Collected data -
*-*-*
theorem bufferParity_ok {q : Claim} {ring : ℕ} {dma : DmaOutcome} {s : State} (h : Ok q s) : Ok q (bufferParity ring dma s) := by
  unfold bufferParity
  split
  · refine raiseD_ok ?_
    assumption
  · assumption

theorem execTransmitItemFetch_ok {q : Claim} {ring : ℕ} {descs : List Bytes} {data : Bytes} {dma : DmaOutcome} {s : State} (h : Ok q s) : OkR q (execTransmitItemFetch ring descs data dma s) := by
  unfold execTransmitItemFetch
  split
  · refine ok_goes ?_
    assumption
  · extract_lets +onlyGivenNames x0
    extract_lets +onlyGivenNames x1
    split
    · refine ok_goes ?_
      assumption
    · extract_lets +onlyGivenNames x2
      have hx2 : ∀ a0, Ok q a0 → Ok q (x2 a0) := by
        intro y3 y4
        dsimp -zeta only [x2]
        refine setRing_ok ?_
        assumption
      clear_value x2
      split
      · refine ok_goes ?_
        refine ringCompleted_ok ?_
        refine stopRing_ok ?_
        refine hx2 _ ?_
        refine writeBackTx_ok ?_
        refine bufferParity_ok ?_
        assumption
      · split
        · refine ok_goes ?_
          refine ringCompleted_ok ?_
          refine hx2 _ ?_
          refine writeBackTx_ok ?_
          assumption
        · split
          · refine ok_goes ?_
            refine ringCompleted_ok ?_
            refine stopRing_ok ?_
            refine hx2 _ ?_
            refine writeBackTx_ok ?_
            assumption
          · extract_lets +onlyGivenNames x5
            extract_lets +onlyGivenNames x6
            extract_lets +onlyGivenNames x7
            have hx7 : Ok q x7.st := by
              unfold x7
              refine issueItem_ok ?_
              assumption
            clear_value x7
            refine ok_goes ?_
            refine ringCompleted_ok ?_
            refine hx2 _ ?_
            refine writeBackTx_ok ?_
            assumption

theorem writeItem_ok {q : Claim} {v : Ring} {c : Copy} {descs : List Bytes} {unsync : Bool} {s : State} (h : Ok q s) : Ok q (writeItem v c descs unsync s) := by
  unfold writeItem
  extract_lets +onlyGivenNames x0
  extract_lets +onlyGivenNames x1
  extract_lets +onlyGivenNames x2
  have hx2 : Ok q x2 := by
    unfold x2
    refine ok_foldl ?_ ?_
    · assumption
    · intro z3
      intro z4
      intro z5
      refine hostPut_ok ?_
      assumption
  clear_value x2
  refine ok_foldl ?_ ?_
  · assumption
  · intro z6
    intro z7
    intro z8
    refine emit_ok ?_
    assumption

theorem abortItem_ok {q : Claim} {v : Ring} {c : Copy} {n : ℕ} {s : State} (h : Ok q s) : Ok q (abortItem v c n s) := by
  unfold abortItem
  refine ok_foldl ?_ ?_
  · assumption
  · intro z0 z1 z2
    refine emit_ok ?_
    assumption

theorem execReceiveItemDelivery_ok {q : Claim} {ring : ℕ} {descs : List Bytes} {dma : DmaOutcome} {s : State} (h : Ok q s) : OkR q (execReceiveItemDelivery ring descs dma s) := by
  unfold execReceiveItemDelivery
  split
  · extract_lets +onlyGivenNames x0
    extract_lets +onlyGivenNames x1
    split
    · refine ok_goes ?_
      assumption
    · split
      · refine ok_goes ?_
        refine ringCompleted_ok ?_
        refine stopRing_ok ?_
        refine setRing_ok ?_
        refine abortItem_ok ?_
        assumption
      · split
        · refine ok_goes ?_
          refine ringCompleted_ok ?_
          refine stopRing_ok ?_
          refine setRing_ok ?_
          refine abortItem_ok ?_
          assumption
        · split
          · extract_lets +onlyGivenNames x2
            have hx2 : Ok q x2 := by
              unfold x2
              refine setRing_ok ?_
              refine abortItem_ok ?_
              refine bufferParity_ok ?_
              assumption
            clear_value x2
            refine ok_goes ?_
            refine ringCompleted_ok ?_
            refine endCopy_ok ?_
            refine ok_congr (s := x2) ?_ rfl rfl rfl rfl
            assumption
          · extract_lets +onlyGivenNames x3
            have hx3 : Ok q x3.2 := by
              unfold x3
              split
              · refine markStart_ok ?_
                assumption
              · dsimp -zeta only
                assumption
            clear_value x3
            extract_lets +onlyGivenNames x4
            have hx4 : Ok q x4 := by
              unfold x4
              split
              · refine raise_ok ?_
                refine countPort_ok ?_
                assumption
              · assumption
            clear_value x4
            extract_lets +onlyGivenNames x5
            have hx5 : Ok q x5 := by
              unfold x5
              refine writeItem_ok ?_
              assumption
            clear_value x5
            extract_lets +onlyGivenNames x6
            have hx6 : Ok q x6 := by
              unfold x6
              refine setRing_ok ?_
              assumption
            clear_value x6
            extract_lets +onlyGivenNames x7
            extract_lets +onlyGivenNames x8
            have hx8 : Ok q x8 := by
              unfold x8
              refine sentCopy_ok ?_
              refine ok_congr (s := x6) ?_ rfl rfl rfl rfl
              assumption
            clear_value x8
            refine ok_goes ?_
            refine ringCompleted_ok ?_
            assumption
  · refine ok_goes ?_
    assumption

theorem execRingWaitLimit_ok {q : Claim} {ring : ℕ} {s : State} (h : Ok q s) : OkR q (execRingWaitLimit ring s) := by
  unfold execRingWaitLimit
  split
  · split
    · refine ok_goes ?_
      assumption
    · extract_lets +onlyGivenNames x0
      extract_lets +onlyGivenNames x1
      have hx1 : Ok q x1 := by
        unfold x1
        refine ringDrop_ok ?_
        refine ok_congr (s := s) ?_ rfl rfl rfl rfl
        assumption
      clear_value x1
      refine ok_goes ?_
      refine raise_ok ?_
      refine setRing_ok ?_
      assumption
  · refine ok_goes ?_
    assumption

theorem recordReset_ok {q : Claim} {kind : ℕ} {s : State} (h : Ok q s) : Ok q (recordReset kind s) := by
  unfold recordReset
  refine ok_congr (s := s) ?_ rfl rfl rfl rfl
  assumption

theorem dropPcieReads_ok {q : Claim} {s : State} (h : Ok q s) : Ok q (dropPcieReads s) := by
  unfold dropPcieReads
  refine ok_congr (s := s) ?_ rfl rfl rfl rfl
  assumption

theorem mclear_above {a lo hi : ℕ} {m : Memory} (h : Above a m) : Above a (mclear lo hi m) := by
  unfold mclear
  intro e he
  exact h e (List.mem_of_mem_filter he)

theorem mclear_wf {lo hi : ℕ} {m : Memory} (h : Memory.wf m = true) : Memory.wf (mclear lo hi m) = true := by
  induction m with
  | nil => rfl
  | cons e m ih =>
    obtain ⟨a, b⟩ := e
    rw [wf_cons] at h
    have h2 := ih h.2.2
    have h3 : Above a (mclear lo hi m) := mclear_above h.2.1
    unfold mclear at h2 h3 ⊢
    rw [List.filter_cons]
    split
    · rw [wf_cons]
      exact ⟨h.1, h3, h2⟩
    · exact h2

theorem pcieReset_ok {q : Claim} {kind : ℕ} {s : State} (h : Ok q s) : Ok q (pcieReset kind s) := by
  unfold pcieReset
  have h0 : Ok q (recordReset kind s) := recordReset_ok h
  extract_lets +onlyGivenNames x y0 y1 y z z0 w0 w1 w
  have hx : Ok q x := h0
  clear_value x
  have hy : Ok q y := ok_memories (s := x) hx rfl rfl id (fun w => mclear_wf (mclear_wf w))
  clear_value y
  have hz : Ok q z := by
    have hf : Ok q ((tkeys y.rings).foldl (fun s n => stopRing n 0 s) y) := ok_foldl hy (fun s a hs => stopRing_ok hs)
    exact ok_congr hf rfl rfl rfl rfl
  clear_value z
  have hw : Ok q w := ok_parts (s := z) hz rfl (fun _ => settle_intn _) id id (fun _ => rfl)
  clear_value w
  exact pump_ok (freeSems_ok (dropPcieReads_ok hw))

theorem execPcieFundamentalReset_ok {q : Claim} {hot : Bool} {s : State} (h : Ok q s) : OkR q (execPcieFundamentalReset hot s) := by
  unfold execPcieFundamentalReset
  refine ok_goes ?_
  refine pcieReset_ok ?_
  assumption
*-*-*
AIM OF THE EXERCISE - Look above for the line that contains "refine endCopy_ok ?_". Starting there, transcribe every line exactly until you have copied the line that contains "have hx6 : Ok q x6 := by".

EXERCISE SOLUTION -
            refine endCopy_ok ?_
            refine ok_congr (s := x2) ?_ rfl rfl rfl rfl
            assumption
          · extract_lets +onlyGivenNames x3
            have hx3 : Ok q x3.2 := by
              unfold x3
              split
              · refine markStart_ok ?_
                assumption
              · dsimp -zeta only
                assumption
            clear_value x3
            extract_lets +onlyGivenNames x4
            have hx4 : Ok q x4 := by
              unfold x4
              split
              · refine raise_ok ?_
                refine countPort_ok ?_
                assumption
              · assumption
            clear_value x4
            extract_lets +onlyGivenNames x5
            have hx5 : Ok q x5 := by
              unfold x5
              refine writeItem_ok ?_
              assumption
            clear_value x5
            extract_lets +onlyGivenNames x6
            have hx6 : Ok q x6 := by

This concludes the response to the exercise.